-- ==== Sys2Proof/Laws/Commands.lean ====
section
/-! SUPPORT. The small lemmas every command's proof needs: numbers as bytes, the tests of room, a request taken from the
head of the queue, counts over a table, the first job of a link and the job of a lane, the owed set served. -/

namespace Sys2Proof.Machine

open Sys2Proof

/-! ## Numbers as bytes (section 4.1) -/

theorem beNat_append (a b : List Byte) : beNat (a ++ b) = beNat a * 256 ^ b.length + beNat b := by
  have go : ∀ (b : List Byte) (n : Nat), b.foldl (fun m x => m * 256 + x.toNat) n = n * 256 ^ b.length + beNat b := by
    intro b
    induction b with
    | nil => intro n; simp [beNat]
    | cons x xs ih =>
      intro n
      have h := ih x.toNat
      simp only [List.foldl_cons, List.length_cons, ih (n * 256 + x.toNat), beNat, Nat.zero_mul, Nat.zero_add] at h ⊢
      rw [h]; ring
  unfold beNat
  rw [List.foldl_append]
  exact go b _

theorem beNat_beBytes (w n : Nat) : beNat (beBytes w n) = n % 256 ^ w := by
  induction w with
  | zero => simp [beBytes, beNat, Nat.mod_one]
  | succ w ih =>
    rw [beBytes, ← List.singleton_append, beNat_append, ih, beBytes_length]
    have h : beNat [BitVec.ofNat 8 (n / 256 ^ w)] = n / 256 ^ w % 256 := by simp [beNat]
    rw [h, Nat.pow_succ, Nat.mod_mul]
    ring

theorem beNat_beBytes_of_lt {w n : Nat} (h : n < 256 ^ w) : beNat (beBytes w n) = n := by
  rw [beNat_beBytes, Nat.mod_eq_of_lt h]

theorem beNat_lt (b : List Byte) : beNat b < 256 ^ b.length := by
  induction b using List.reverseRecOn with
  | nil => simp [beNat]
  | append_singleton xs x ih =>
    rw [beNat_append]
    have hx : beNat [x] = x.toNat := by simp [beNat]
    have := x.isLt
    simp only [List.length_append, List.length_singleton, hx, Nat.pow_succ]
    omega

theorem beBytes_beNat (b : List Byte) : beBytes b.length (beNat b) = b := by
  have go : ∀ (w : Nat) (n k : Nat), beBytes w (k * 256 ^ w + n) = beBytes w n := by
    intro w
    induction w with
    | zero => intro n k; rfl
    | succ w ih =>
      intro n k
      have e : k * 256 ^ (w + 1) + n = k * 256 * 256 ^ w + n := by rw [Nat.pow_succ]; ring
      rw [beBytes, beBytes, e, ih]
      congr 1
      apply BitVec.eq_of_toNat_eq
      rw [BitVec.toNat_ofNat, BitVec.toNat_ofNat, Nat.add_comm, Nat.add_mul_div_right _ _ (Nat.pow_pos (by omega))]
      omega
  induction b with
  | nil => rfl
  | cons x xs ih =>
    have h : beNat (x :: xs) = x.toNat * 256 ^ xs.length + beNat xs := by
      rw [← List.singleton_append, beNat_append]; simp [beNat]
    rw [List.length_cons, beBytes, h, go, ih]
    congr 1
    apply BitVec.eq_of_toNat_eq
    rw [BitVec.toNat_ofNat, Nat.add_comm, Nat.add_mul_div_right _ _ (Nat.pow_pos (by omega)),
      Nat.div_eq_of_lt (beNat_lt xs)]
    have := x.isLt
    simp
    omega

/-- The byte of a link or entry number names that number again (R170). -/
@[simp] theorem numberOf_byteOf (l : Fin 64) : numberOf (byteOf l.val) = some l := by
  have h : (byteOf l.val).toNat = l.val := by simp [byteOf]; omega
  simp [numberOf, h]

theorem numberOf_eq_none {b : Byte} : numberOf b = none ↔ 63 < b.toNat := by
  unfold numberOf; split <;> simp <;> omega

theorem numberOf_eq_some {b : Byte} {l : Fin 64} : numberOf b = some l ↔ l.val = b.toNat := by
  unfold numberOf
  split
  · simp [Fin.ext_iff, eq_comm]
  · simp; omega

/-! ## Room -/

theorem State.ready_iff (s : State) : s.ready = true ↔ s.requests.length < 16 ∧ s.requestOwnedInUse < 32 := by
  simp [State.ready]

theorem State.unsolicitedFree_iff (s : State) : s.unsolicitedFree = true ↔ s.unsolicitedInUse < 16 := by
  simp [State.unsolicitedFree]

theorem State.controlRoom_iff (s : State) :
    s.controlRoom = true ↔ s.pool.length < 32 ∧ s.unsolicitedInUse < 16 := by
  simp [State.controlRoom, State.unsolicitedFree_iff]

theorem State.hostRoom_iff (s : State) : s.hostRoom = true ↔ s.hostJobs < 28 ∧ s.pool.length < 32 := by
  simp [State.hostRoom]

/-! ## Requests -/

/-- The taking of a request from the head of the queue (R161). -/
theorem takes_next {kind : Byte} {f : Request → State → State} {s : State} {r : Request} {rest : List Request}
    (h : s.Takes r rest) (k : r.kind = kind) :
    act (takeRequest kind f) s = .next (f r { s with requests := rest }) := by
  simp [act, takeRequest, h.1, h.2, k]

theorem act_next {f : State → State} {s : State} (h : s.operating = true) : act f s = .next (f s) := by
  simp [act, h]

theorem act_held {f : State → State} {s : State} (h : s.powered = false ∨ s.resetLow = true) : act f s = .next s := by
  rcases h with h | h <;> simp [act, State.operating, State.startingUp, h]

/-- A command that meets a starting part falls within the start-up or finds it ended (R168). -/
theorem act_starting {f : State → State} {s : State} (h : s.startingUp = true) :
    act f s = .next (if s.choice 2 = 0 then s.chosen else f { s.chosen with starting := false }) := by
  have held : s.operating = false := by
    simp only [State.startingUp, Bool.and_eq_true] at h
    simp [State.operating, h.2]
  simp [act, held, h]

/-- Every command but those of the supply and the reset input is taken by an operating part alone (R168). -/
theorem exec_act {c : Instr} (assert : c ≠ .resetAssert) (release : c ≠ .resetRelease) (on : c ≠ .powerOn)
    (loss : c ≠ .powerLoss) : ∃ f : State → State, ∀ s, exec c s = act f s := by
  cases c <;> first | exact absurd rfl assert | exact absurd rfl release | exact absurd rfl on |
    exact absurd rfl loss | exact ⟨_, fun _ => rfl⟩

theorem State.attachedLink_byteOf {s : State} {l : Link} {e : LinkEntry} (h : s.entry l = some e) :
    s.attachedLink (byteOf l.val) = some (l, e) := by
  simp [State.attachedLink, h]

theorem State.attachedLink_none {s : State} {b : Byte} (h : s.Unattached b) : s.attachedLink b = none := by
  unfold State.attachedLink
  cases hb : numberOf b with
  | none => rfl
  | some l => simp [h l (numberOf_eq_some.mp hb)]

/-! ## Tables -/

theorem Table.count_eq {α : Type} (p : α → Bool) (t : Table α) :
    t.count p = (List.finRange 64).countP fun i => p (t.look i) := by
  have h : t.toList = (List.finRange 64).map t.look := by
    apply List.ext_getElem
    · simp
    · intro i h1 h2; simp [Table.look, Vector.get_eq_getElem]
  rw [Table.count, h, List.countP_map]
  rfl

/-! ## The first job of a link and the job of a lane -/

theorem find_of_split {α : Type} {p : α → Bool} {a : List α} {x : α} {b : List α} (hx : p x = true)
    (ha : ∀ y ∈ a, p y = false) : (a ++ x :: b).find? p = some x := by
  rw [List.find?_append, List.find?_eq_none.mpr (fun y hy => by simp [ha y hy])]
  simp [hx]

theorem eraseP_of_split {α : Type} {p : α → Bool} {a : List α} {x : α} {b : List α} (hx : p x = true)
    (ha : ∀ y ∈ a, p y = false) : (a ++ x :: b).eraseP p = a ++ b := by
  rw [List.eraseP_append_right _ (fun y hy => by simp [ha y hy])]
  simp [hx]

theorem changeFirst_of_split {α : Type} {p : α → Bool} {f : α → α} {a : List α} {x : α} {b : List α} (hx : p x = true)
    (ha : ∀ y ∈ a, p y = false) : changeFirst p f (a ++ x :: b) = a ++ f x :: b := by
  induction a with
  | nil => simp [changeFirst, hx]
  | cons y ys ih =>
    have hy := ha y (by simp)
    simp [changeFirst, hy, ih fun z hz => ha z (by simp [hz])]

section First

variable {s : State} {l : Link} {before after : List Job} {j : Job}

theorem State.First.firstJob (h : s.First l before j after) : s.firstJob l = some j := by
  rw [State.firstJob, h.1]
  exact find_of_split (by simp [h.2.1]) fun x hx => by simp [h.2.2 x hx]

theorem State.First.onFirst (h : s.First l before j after) (f : Job → Job) :
    s.onFirst l f = { s with pool := before ++ f j :: after } := by
  rw [State.onFirst, h.1]
  congr 1
  exact changeFirst_of_split (by simp [h.2.1]) fun x hx => by simp [h.2.2 x hx]

theorem State.First.removeFirst (h : s.First l before j after) :
    s.removeFirst l = { s with pool := before ++ after } := by
  rw [State.removeFirst, h.1]
  congr 1
  exact eraseP_of_split (by simp [h.2.1]) fun x hx => by simp [h.2.2 x hx]

theorem State.firstJob_eq_none (h : ∀ x ∈ s.pool, x.link ≠ l) : s.firstJob l = none := by
  rw [State.firstJob, List.find?_eq_none]
  intro x hx
  simp [h x hx]

/-- The first job of a link stands somewhere in the pool. -/
theorem State.first_of_firstJob (h : s.firstJob l = some j) : ∃ before after, s.First l before j after := by
  obtain ⟨hj, before, after, hp, hb⟩ := List.find?_eq_some_iff_append.mp h
  exact ⟨before, after, hp, by simpa using hj, fun x hx => by simpa using hb x hx⟩

end First

section InLane

variable {s : State} {lane : Lane} {before after : List Job} {j : Job}

theorem State.InLane.laneJob (h : s.InLane lane before j after) : s.laneJob lane = some j := by
  rw [State.laneJob, h.1]
  exact find_of_split (by simp [Job.isIn, h.2.1]) fun x hx => by simp [Job.isIn, h.2.2 x hx]

theorem State.InLane.removeLane (h : s.InLane lane before j after) :
    s.removeLane lane = { s with pool := before ++ after } := by
  rw [State.removeLane, h.1]
  congr 1
  exact eraseP_of_split (by simp [Job.isIn, h.2.1]) fun x hx => by simp [Job.isIn, h.2.2 x hx]

theorem State.laneJob_eq_none (h : ∀ x ∈ s.pool, x.state ≠ .inLane lane) : s.laneJob lane = none := by
  rw [State.laneJob, List.find?_eq_none]
  intro x hx
  simp [Job.isIn, h x hx]

/-- The job of a lane stands somewhere in the pool. -/
theorem State.inLane_of_laneJob (h : s.laneJob lane = some j) : ∃ before after, s.InLane lane before j after := by
  obtain ⟨hj, before, after, hp, hb⟩ := List.find?_eq_some_iff_append.mp h
  exact ⟨before, after, hp, by simpa [Job.isIn] using hj, fun x hx => by simpa [Job.isIn] using hb x hx⟩

end InLane

/-! ## The owed set -/

theorem State.serveOwed_nil {s : State} (h : s.owed = []) : s.serveOwed = s := by
  simp [State.serveOwed, serveOwedList, h]

/-- The events that are due are those that `isDue` says are. -/
theorem State.mem_dueClaims {s : State} {c : ControlClaim} : c ∈ s.dueClaims ↔ s.isDue c = true := by
  simp only [State.dueClaims, List.mem_flatMap, List.mem_filter]
  refine ⟨fun ⟨_, _, _, h⟩ => h, fun h => ⟨c.link, List.mem_finRange _, ?_, h⟩⟩
  cases c <;> simp [ControlClaim.ofLink, ControlClaim.link]

theorem State.Quiet.dueClaims {s : State} (h : s.Quiet) : s.dueClaims = [] := by
  rw [List.eq_nil_iff_forall_not_mem]
  intro c hc
  obtain ⟨timers, claim, confirm, step, renewal⟩ := h c.link
  rw [State.mem_dueClaims] at hc
  cases c <;> simp only [ControlClaim.link] at timers claim confirm step renewal <;>
    simp [State.isDue, State.claimsIn, State.retryDue, State.confirmDue, State.stepExpired, claim, confirm, step,
      renewal] at hc
  · rw [Option.any_eq_true] at hc
    obtain ⟨e, he, due⟩ := hc
    exact (timers e he).1 (of_decide_eq_true due)
  · rw [Option.any_eq_true] at hc
    obtain ⟨-, e, he, due⟩ := hc
    simp only [Bool.and_eq_true] at due
    exact (timers e he).2 (of_decide_eq_true due.1.1)

theorem State.serveFreed_nil {s : State} (h : s.owed = []) : s.serveFreed = s := by
  simp [State.serveFreed, serveContested, h]

/-- Where no control request is due, freed slots go to the owed set (R145). -/
theorem State.serveFreed_quiet {s : State} (h : s.dueClaims = []) : s.serveFreed = s.serveOwed := by
  unfold State.serveFreed serveContested
  cases ho : s.owed with
  | nil => simp [State.serveOwed_nil ho]
  | cons l rest => simp [h]

/-- The lowest owed link takes a free slot, and the others what is left (R145). -/
theorem State.serveOwed_cons {s : State} {l : Link} {rest : List Link} (h : s.owed = l :: rest) :
    s.serveOwed =
      if s.unsolicitedFree then ({ s with owed := rest }.placeNotice l).serveOwed else s := by
  simp [State.serveOwed, h, serveOwedList, State.placeNotice, State.onFaults, State.setFaults, State.place]

/-! ## The record cipher -/

/-- Deciphering undoes enciphering (R5). -/
theorem decipherBytes_encipherBytes (key : Key) (nonce : Nonce) (p : List Byte) :
    decipherBytes key nonce (encipherBytes key nonce p) = p := by
  have cast : ∀ (b : List Byte) (m : Nat) (h : b.length = m),
      decipherBytes key nonce b = ((Config.cipher m key nonce).symm ⟨b.toArray, by simp [h]⟩).toList := by
    intro b m h
    subst h
    rfl
  rw [cast _ _ (encipherBytes_length key nonce p)]
  have enciphered : (⟨(encipherBytes key nonce p).toArray, by simp⟩ : Vector Byte p.length) =
      Config.cipher p.length key nonce ⟨p.toArray, by simp⟩ := by
    apply Vector.toList_inj.mp
    simp [encipherBytes]
  simp [enciphered]

/-- A protected record under a header of 12 bytes has its header, its body and its tag at their places (R1). -/
theorem protect_parts (key : Key) (nonce : Nonce) (header p : List Byte) (h : header.length = 12) :
    (protect key nonce header p).length = 28 + p.length ∧ (protect key nonce header p).take 12 = header ∧
    field (protect key nonce header p) 12 p.length = encipherBytes key nonce p ∧
    (protect key nonce header p).drop (12 + p.length) = tagBytes key nonce header (encipherBytes key nonce p) := by
  have tag : (tagBytes key nonce header (encipherBytes key nonce p)).length = 16 := by simp [tagBytes]
  refine ⟨?_, ?_, ?_, ?_⟩
  · simp [protect, h, tag]; omega
  · rw [protect, List.append_assoc, ← h, List.take_left]
  · rw [protect, field, List.append_assoc, ← h, List.drop_left]
    exact List.take_left' (by simp)
  · rw [protect]
    exact List.drop_left' (by simp [h])

/-- What a genuine protection is, to the meaning and to the statements (R5). -/
theorem State.genuine_iff (s : State) (p : Protection) : isGenuine s.protections p = true ↔ s.Genuine p := by
  simp [isGenuine, State.Genuine, imp_iff_not_or]

/-- A sealed text that verifies gives its payload, and one that does not gives none (R5). -/
theorem State.openSealed_eq (s : State) (key : Key) (nonce : Nonce) (header body tag : List Byte) :
    (s.Opens key nonce header body tag →
      openSealed s.protections key nonce header body tag = some (decipherBytes key nonce body)) ∧
    (¬ s.Opens key nonce header body tag → openSealed s.protections key nonce header body tag = none) := by
  constructor <;> intro h <;> simp only [State.Opens, ← s.genuine_iff] at h <;> simp [openSealed, h]

/-- A record this part has protected, and nothing else under its tag, verifies, and its body deciphers to the payload
(R5). -/
theorem protect_verifies (s : State) (key : Key) (nonce : Nonce) (header p : List Byte) (h : header.length = 12)
    (made : s.Genuine (protectionOf key nonce header p)) :
    s.Verifies key nonce (protect key nonce header p) ∧
    decipherBytes key nonce
      (field (protect key nonce header p) 12 ((protect key nonce header p).length - 28)) = p := by
  obtain ⟨length, head, body, tag⟩ := protect_parts key nonce header p h
  have long : (protect key nonce header p).length - 28 = p.length := by omega
  have rest : (protect key nonce header p).length - 16 = 12 + p.length := by omega
  refine ⟨?_, ?_⟩
  · rw [State.Verifies, long, rest, head, body, tag]
    exact ⟨rfl, made⟩
  · rw [long, body, decipherBytes_encipherBytes]

end Sys2Proof.Machine
end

### [What needs to be done]
For the material above, reproduce exactly the lines from the line with "obtain ⟨e, he, due⟩ := hc" to the line with "exact (timers e he).2", inclusive, and exclude all others.

### [Exercise result]
    obtain ⟨e, he, due⟩ := hc
    exact (timers e he).1 (of_decide_eq_true due)
  · rw [Option.any_eq_true] at hc
    obtain ⟨-, e, he, due⟩ := hc
    simp only [Bool.and_eq_true] at due
    exact (timers e he).2 (of_decide_eq_true due.1.1)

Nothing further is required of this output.